[TO DO] A verbatim reproduction of the lines below, from the line containing "def Core.clearSets (c" through the line containing "abort (Table 18-2). -/", both ends included, is the whole required output.
SUPPLIED MATERIAL section start
/-- The context's sets of every engine become +0.0 (R55). -/
def Core.clearSets (c : Core) (n : Nat) : Core :=
  [0, 1, 2, 3].foldl (fun c e => (c.setAcc e (2 * n) 0).setAcc e (2 * n + 1) 0) c

/-- Every counter the context armed is disarmed and discards from now on (R98). -/
def Core.disarm (c : Core) (n : Nat) : Core :=
  { c with cnts := Tbl.map c.cnts (fun _ v =>
      if v.armed && v.owner = n then
        { v with armed := false, count := 0, total := 0, status := stOk, ueDram := false, ueSpm := false, discard := true }
      else v) }

/-- What a launch on context `n` finds on its core: its accumulator sets read +0.0, so no operation that an earlier task has left in a queue
closes into them any more (R46; DEDUCED, log 130), and the counters its last task had armed discard no more (R98). -/
def Core.freshFor (c : Core) (n : Nat) : Core :=
  { (c.removeOps n).clearSets n with cnts := Tbl.map c.cnts fun _ v => if v.owner = n then { v with discard := false } else v }

/-- ABORT_ANS to the sender of an abort (Table 18-2). -/
def abortAnswer (s : State) (k n : Nat) (task : BitVec 16) (st : Status) (a : AbortReq) : State :=
  sendCtrl s 9 (coreX k) (coreY k) a.sx.toNat a.sy.toNat (task.toNat + 2 ^ 16 * st.toNat + 2 ^ 32 * n)

/-- WATCHDOG from a cluster's controller to the leading hub (Table 18-2). -/
def sendWatchdog (s : State) (k ctx eng : Nat) (engine : Bool) (st : Nat) (task : BitVec 16) (at_ : Word) : State :=
  let c := portCore (clusterOf k)
  sendCtrl s 0x0A (coreX c) (coreY c) (hubX (coreX c)) (hubY s)
    (ctx + 4 * eng + 16 * b2n engine + 32 * posOf k + 2 ^ 11 * st + 2 ^ 16 * task.toNat + 2 ^ 32 * (at_.toNat % 2 ^ 32))

/-- WATCHDOG of a firing that Compatible recovery has held back so far (R392, R409). -/
def tellFiring (s : State) (k n : Nat) (x : Ctx) : State :=
  match x.fired with
  | some f => if f.sent then s else sendWatchdog s k n 0 false f.state.toNat x.task f.at_
  | none => s

/-- Rung 1: registers, counters and sets of a context are cleared. -/
def resetCtx (s : State) (k n : Nat) : State :=
  let s := modCtx s k n fun x => { x with regs := [], vregs := [], masks := [] }
  modCore s k fun c => ((c.disarm n).removeOps n).clearSets n

/-- The contexts, by core, that a FENCE body names to a cluster's controller (Table 18-2). -/
def fenceTargets (s : State) (cl b : Nat) : List (Nat × Nat) :=
  let k := cl * 64 + field b 8 6
  match field b 0 2 with
  | 0 => (bitsOf 4 (field b 2 4)).map fun n => (k, n)
  | 1 => (bitsOf 4 (Tbl.get (getCore s k).suspects (field b 6 2) 0).toNat).map fun n => (k, n)
  | 2 => (List.range 4).map fun n => (k, n)
  | _ => ((List.range 64).filter fun j => Tbl.has s.cores (cl * 64 + j)).flatMap fun j => (List.range 4).map fun n => (cl * 64 + j, n)

/-- The controller acknowledges a FENCE; the contexts of one of context scope are cleared (R395, R396). -/
def ackFence (s : State) (cl : Nat) (p : CtrlPacket) : State :=
  let b := p.body.toNat
  let k := portCore cl
  let s := if field b 0 2 = 0 && !b.testBit 14 then (fenceTargets s cl b).foldl (fun s x => resetCtx s x.1 x.2) s else s
  sendCtrl s 0x0C (coreX k) (coreY k) p.sx.toNat p.sy.toNat (field b 0 15)

/-- Every FENCE that a controller has taken is acknowledged once no task runs on its contexts (R398). -/
def ackFences (s : State) (cl : Nat) : State :=
  if (getClu s cl).fences.isEmpty then s
  else
  let done (p : CtrlPacket) : Bool := (fenceTargets s cl p.body.toNat).all fun x => !(getCtx s x.1 x.2).state.running
  ((getClu s cl).fences.filter done).foldl (fun s p => ackFence s cl p)
    (modClu s cl fun u => { u with fences := u.fences.filter fun p => !done p })

/-- Is Compatible recovery in force at a core? A job takes a new setting at its next step boundary (Table 20-1). -/
def compatNow (s : State) (k : Nat) : Bool :=
  match partOfCore s k with
  | none => s.sys.compatible
  | some p =>
    let j := getJob s (jobOfPart s p)
    if j.steps = [] then s.sys.compatible else j.compatible

/-- May Compatible recovery hold this end back for the 30 µs of R409? -/
def relaunchable (s : State) (k : Nat) (x : Ctx) (st : Status) : Bool :=
  compatNow s k && (st = stCtxWatchdog || st = stTimeout) &&
    (match x.launch with | some l => !l.madeCarr && !l.foreign && !l.relaunched && l.window.isNone | none => false)

/-- A task has ended, for an invalidation that counts it (R173). -/
def Inval.taskGone (i : Inval) (t : Nat × Nat × BitVec 16) (at_ : Word) : Inval :=
  if i.tasks.contains t then
    let l := i.tasks.filter (· ≠ t)
    { i with tasks := l, ended := if l = [] then at_ else i.ended }
  else i

/-- A task of a core has ended: the invalidations of its partition that wait for it see it (R173). -/
def noteTaskEnd (s : State) (k n : Nat) (task : BitVec 16) : State :=
  match partOfCore s k with
  | some p => modPart s p fun q => { q with invals := Tbl.map q.invals fun _ i => i.taskGone (k, n, task) s.tally }
  | none => s

/-- The task of context `n` ends with status `st`; `fs` are the faults that ended it, if faults did (R52, R54, R55, R61). Its engine
operations leave the queues, except where it ends OK and where `keep` says that an operation's own fault has ended it: the later ones have
left at the report then, and the earlier ones close (R110, R136). -/
def endTaskWith (keep : Bool) (s : State) (k n : Nat) (st : Status) (fs : List FaultRec) : State :=
  let c := getCore s k
  let x := c.ctx n
  let hold := relaunchable s k x st && !x.fenceDue
  let x' := x.recordFault fs
  let x' := { x' with
    state := if x.fenceDue then .fenced else if st = stOk || st = stAborted then .idle else .stopped
    lastStatus := st, wait := .none, pend := [], aborts := [], fenceDue := false, fired := if hold then x.fired else none,
    launch := if hold then x.launch.map (fun l => { l with window := some (s.tally, st) }) else x.launch }
  let c := c.disarm n
  let c := if st = stOk || keep then c else c.removeOps n
  let c := if st = stAborted then c.clearSets n else c
  let c := { c with inj := c.inj.filter (fun p => p.1 ≠ n) }
  let s := setCore s k (c.setCtx n x')
  let ans := if st = stAborted then stAborted else stAlreadyDone
  let s := x.aborts.foldl (fun s a => abortAnswer s k n x.task ans a) s
  let s := if hold then s else tellFiring s k n x
  let s := if st = stOk || hold then s else coreToHub s k 0x0D (x.task.toNat + 2 ^ 16 * st.toNat + 2 ^ 32 * n)
  let s := noteTaskEnd s k n x.task
  if x.fenceDue then ackFences s (clusterOf k) else s

def endTask (s : State) (k n : Nat) (st : Status) (fs : List FaultRec) : State := endTaskWith false s k n st fs

/-- Is the task to end at its next retire point, whatever its next instruction? -/
def Ctx.endDue (x : Ctx) : Bool := !x.pend.isEmpty || x.fired.isSome || x.fenceDue || !x.aborts.isEmpty

/-- A retire point (R54): faults first, then a watchdog that has fired, then a pending abort or fence (R389, R398), else the instruction's
effects `t` stand and it retires. `fs` are the faults the instruction raises; the pending reports of the tile checker and the engines count as
such (R110, R136). -/
def retirePoint (s : State) (k n : Nat) (fs : List FaultRec) (t : State) : State :=
  let x := getCtx s k n
  match worstFault (x.pend ++ fs) with
  | some f => endTaskWith (x.pend.contains f) s k n f.status (x.pend ++ fs)
  | none =>
    if x.fired.isSome then endTask s k n stCtxWatchdog []
    else if x.fenceDue || !x.aborts.isEmpty then endTask s k n stAborted []
    else t

/-- A retired instruction: the context goes on at `pc` (R53, R389). -/
def goOn (s : State) (k n : Nat) (pc : Word) : State :=
  modCtx s k n (fun x => { x with pc := pc, state := .ready, wait := .none, wdStart := s.tally })

/-! ### Errors of scratchpad words (R162) -/

/-- Words lost by the array since the last command. -/
def Core.upset (c : Core) (us : List (Nat × Bool)) : Core :=
  { c with spmErr := us.foldl (fun t u => Tbl.put t u.1 (u.2 || Tbl.get t u.1 false)) c.spmErr }

def Core.setTill (c : Core) (i : Nat) (e : TillEntry) : Core := { c with till := Tbl.put c.till i e }

/-- The Till entry that holds a line, with its number. -/
def Core.tillOf (c : Core) (line : Nat) : Option (Nat × TillEntry) :=
  List.find? (fun e => e.2.valid && e.2.line.toNat = line) c.till

/-- The dirty bytes of the line in the Till, as a 64-bit mask, and the entry's data. -/
def Core.dirtyOf (c : Core) (line : Nat) : Nat × Nat :=
  match c.tillOf line with
  | some e => (e.2.dirty.toNat, e.2.data.toNat)
  | none => (0, 0)

/-- A byte of the coherent store: the Till's dirty byte over the bank's (R166). -/
def spmByte (s : State) (k a : Nat) : Nat :=
  let d := (getCore s k).dirtyOf (a / 64)
  if d.1.testBit (a % 64) then field d.2 (8 * (a % 64)) 8 else (Mem.read s.mem (spmAddr k a)).toNat

/-- `n` bytes of the coherent store from `a`, little-endian. -/
def spmBytes (s : State) (k a : Nat) : Nat → Nat
  | 0 => 0
  | n + 1 => spmByte s k a + 256 * spmBytes s k (a + 1) n

/-- What a read of the scratchpad meets: the value, the address of the first uncorrectable word it consumes, and the correctable
words it met. -/
structure SpmRead where
  data : Nat
  bad : Option Nat
  ce : List Nat
  deriving DecidableEq, Repr

/-- A read of the bytes `[a, a+n)`. A word is consumed when some byte the operation needs is not a dirty byte of
the Till (R162, R166). -/
def spmRead (s : State) (k a n : Nat) : SpmRead :=
  let c := getCore s k
  let words := (List.range ((a + n + 7) / 8 - a / 8)).map (a / 8 + ·)
  let used := words.filter fun w =>
    (List.range 8).any fun i =>
      let b := 8 * w + i
      decide (a ≤ b) && decide (b < a + n) && !((c.dirtyOf (b / 64)).1.testBit (b % 64))
  { data := spmBytes s k a n,
    bad := (used.find? fun w => Tbl.find c.spmErr w = some true).map (8 * ·),
    ce := used.filter fun w => Tbl.find c.spmErr w = some false }

/-- Corrected words are noted for the bank's rewrite, and a consuming operation that met an uncorrectable one is counted (R162). -/
def noteRead (s : State) (k : Nat) (r : SpmRead) : State :=
  let s := if r.ce = [] then s
    else modCore s k fun c => { c with rewrite := r.ce.foldl (fun l w => if l.contains w then l else l ++ [w]) c.rewrite }
  if r.bad.isSome then modClu s (clusterOf k) fun u => { u with ueConsumed := satAdd u.ueConsumed 1 } else s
SUPPLIED MATERIAL section end
[YOUR SOLUTION]
def Core.clearSets (c : Core) (n : Nat) : Core :=
  [0, 1, 2, 3].foldl (fun c e => (c.setAcc e (2 * n) 0).setAcc e (2 * n + 1) 0) c

/-- Every counter the context armed is disarmed and discards from now on (R98). -/
def Core.disarm (c : Core) (n : Nat) : Core :=
  { c with cnts := Tbl.map c.cnts (fun _ v =>
      if v.armed && v.owner = n then
        { v with armed := false, count := 0, total := 0, status := stOk, ueDram := false, ueSpm := false, discard := true }
      else v) }

/-- What a launch on context `n` finds on its core: its accumulator sets read +0.0, so no operation that an earlier task has left in a queue
closes into them any more (R46; DEDUCED, log 130), and the counters its last task had armed discard no more (R98). -/
def Core.freshFor (c : Core) (n : Nat) : Core :=
  { (c.removeOps n).clearSets n with cnts := Tbl.map c.cnts fun _ v => if v.owner = n then { v with discard := false } else v }

/-- ABORT_ANS to the sender of an abort (Table 18-2). -/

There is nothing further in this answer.